The `OcrEngine` trait always requires `Send + Sync` for the engine itself. However, on native targets (`#[cfg(not(target_arch = "wasm32"))]`), the returned future must also be `Send`. The LiteParse codebase uses conditional compilation to handle this difference automatically, so your implementation should compile for both targets without modification if you include the `+ Send` bound on the future.

### Can I use async/await syntax inside my recognize() implementation?

Yes. Use `Box::pin(async move { ... })` to convert an async block into the required pinned boxed future type. Inside the async block, you can use `.await` to call other async functions, such as HTTP requests to OCR cloud services. Ensure any awaited futures are also `Send` when compiling for native targets.

### How does LiteParse select my custom engine over the built-in options?

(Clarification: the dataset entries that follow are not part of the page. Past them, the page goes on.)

def Hw.setMort (h : Hw) (d p : Nat) (f : MortPort → MortPort) : Hw := h.setDie d fun x => { x with mort := x.mort.modify p f }
def Hw.mort (h : Hw) (d p : Nat) : MortPort := (h.die d).mort.getD p {}

/-- The port at the other end of a compute edge. -/
def facing (d p : Nat) : Option (Nat × Nat) :=
  if p = 0 then (if d < 4 then none else some (d - 4, 2))
  else if p = 1 then (if d % 4 = 3 then none else some (d + 1, 3))
  else if p = 2 then (if 12 ≤ d then none else some (d + 4, 0))
  else if p = 3 then (if d % 4 = 0 then none else some (d - 1, 1))
  else none

/-- An optical engine's active λ are capped by its working lane groups (R30). -/
def Hw.capEngine (h : Hw) (d p : Nat) : Hw :=
  match p == 4 || p == 5, (dieEngines d)[p - 4]? with
  | true, some k => h.setCap k (min 32 (2048 * (h.mort d p).active / 3750))
  | _, _ => h

/-- A port is trained again: every lane group works until the training reports otherwise. -/
def Hw.retrainPort (h : Hw) (d p : Nat) : Hw :=
  let fresh (m : MortPort) : MortPort :=
    { m with failed := false, lanes := m.lanes.map fun (_ : LaneGroup) => ({} : LaneGroup), waiting := [], early := []
             sent := [0, 0, 0, 0], got := [0, 0, 0, 0], turn := 3 }
  let h := (h.setMort d p fresh).capEngine d p
  match facing d p with
  | some x => h.setMort x.1 x.2 fresh
  | none => h

/-- What training found on a lane group: failed wires replaced by spares, or the lane group disabled. LGINFO of one that is disabled shows
SPARES_USED 2 and the first two failed wires: the spec does not say what it shows (DESIGN CHOICE; log 36). -/
def Hw.trainLane (h : Hw) (d p lg w0 w1 count : Nat) : Hw :=
  Hw.capEngine (h.setMort d p fun m =>
    let m := { m with lanes := m.lanes.modify lg fun (l : LaneGroup) =>
      { l with spares := min count 2, wire0 := if count = 0 then 255 else w0, wire1 := if count < 2 then 255 else w1, disabled := decide (2 < count) } }
    { m with failed := m.short p }) d p

/-! ## What the resets do (R362) -/

/-- The command of a tile's strip, and those of the output tiles and the unit that its vector engine holds. -/
def Tile.arrayWork (t : Tile) : List (Nat × W32) := (t.strip.map fun (s : Strip) => (s.ring, s.index)).toList
def Tile.vectorWork (t : Tile) : List (Nat × W32) :=
  (t.banks.map fun (b : OutTile) => (b.ring, b.index)) ++ (t.unit.map fun (u : Nat × W32 × Nat) => (u.1, u.2.1)).toList

/-- The commands that a tile works for. -/
def Hw.tileWork (h : Hw) (d t : Nat) : List (Nat × W32) := ((h.tile d t).arrayWork ++ (h.tile d t).vectorWork).eraseDups

/-- The contexts that commands belong to. -/
def Hw.contextsOf (h : Hw) (l : List (Nat × W32)) : List Nat :=
  (List.range 16).filter fun n => l.any fun x => !(h.ring x.1).module && (h.ring x.1).ctx == n

/-- Fault contexts. -/
def Hw.faultAll (h : Hw) (l : List Nat) (cause : Nat) : Hw := l.foldl (fun h n => h.faultCtx n cause) h

/-- A tile loses its accumulators, panel, strip, row statistics, registers and programs; its sensor and its steps stay. -/
def Tile.lost (t : Tile) : Tile :=
  { t with trgs := List.replicate 8 {}, slots := [], strip := none, banks := [], unit := none, drainRegs := {}, elemRegs := {}, scrubTrg := false, scrubSlot := false }

/-- The die that a requester belongs to. -/
def requesterDie : HbmRequester → Option Nat
  | .operandPort d _ | .copyEngine d _ | .gatherEngine d _ | .prefetchUnit d | .reductionEngine d | .pageWalker d => some d
  | .optics _ => none

/-- The requester that engine n of a die is at the HBM controllers. -/
def engineRequester (d n : Nat) : HbmRequester :=
  if n < 2 then .copyEngine d n else if n < 6 then .gatherEngine d (n - 2) else if n = 6 then .prefetchUnit d else .reductionEngine d

/-- Requesters lose their reorder buffers and the requests that wait; the data of those in flight is discarded on return (R362). -/
def Hw.dropRequests (h : Hw) (p : HbmRequester → Bool) : Hw :=
  { h with
    reorder := h.reorder.filter fun x => !p x.1
    dies := h.dies.map fun (x : Die) =>
      { x with hbm := { x.hbm with
          waiting := x.hbm.waiting.filter fun (s : HbmSlot) => !p s.requester
          slots := x.hbm.slots.map fun (s : HbmSlot) => if p s.requester then { s with gone := true } else s } } }

/-- A tile after a die reset. -/
def Tile.anew (t : Tile) : Tile := { level := t.level, droop := t.droop, tempC := t.tempC }

/-- A port's links end as dead links do, and stay dark until the reset is done. -/
def Hw.darkenPort (h : Hw) (p : Nat) : Hw :=
  forN 4 h fun h l => if (h.link p l).valid then (h.setLink p l fun k => { k with state := .off }).deadEffects p l else h

/-- A port returns: its links enter DARK, unless the module is OUT_OF_SERVICE or the port is disabled (R245, R373). -/
def Hw.relightPort (h : Hw) (p : Nat) : Hw :=
  if h.flash.oos || !(h.port p).en then h
  else forN 4 h fun h l =>
    let k := h.link p l
    if k.valid && k.state == .off then (h.setLink p l fun k => { k with state := .dark }).light p l else h

/-- Whether a key lies in the SRAM of a die. -/
def sramOf (d k : Nat) : Bool := keySpace k == 1 && bits k 49 46 == d

/-- A die reset: its SRAM, cache, translations, objects, engines, tiles and mortar training are lost, and its HBM content stays. -/
def Hw.dieLost (h : Hw) (d : Nat) : Hw :=
  let h := { h with
    mem := h.mem.filter fun (x : Host.Cell) => !sramOf d x.1
    poison := h.poison.filter fun g => !sramOf d (32 * g)
    objs := h.objs.filter fun (x : Nat × W64) => x.1 / 512 != d
    syncFlight := h.syncFlight.filter fun (o : SyncOp) => o.obj / 512 != d
    tiles := h.tiles.zipIdx.map fun (x : Tile × Nat) => if x.2 / 16 = d then x.1.anew else x.1 }
  let h := h.setDie d fun x =>
    ({ x with rcLines := [], xlat := [], slice := [], hbm := { x.hbm with slots := [], waiting := [], slowAt := [] } } : Die).withParts (h.flash.parts d)
  let h := h.setAux d fun a => { a with holders := [], hung := [] }
  let h := h.dropRequests fun q => requesterDie q == some d
  forN 8 h fun h p => h.retrainPort d p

The `LiteParse` struct stores your engine in the `ocr_engine_override` field (defined in [`crates/liteparse/src/parser.rs`](https://github.com/run-llama/liteparse/blob/main/crates/liteparse/src/parser.rs)). When this field contains `Some(Arc<dyn OcrEngine>)`, the `parse_input` method skips the default selection logic (which chooses between HTTP OCR and Tesseract) and uses your provided engine exclusively. Always wrap your engine in `Arc::new()` before passing it to `with_ocr_engine()`.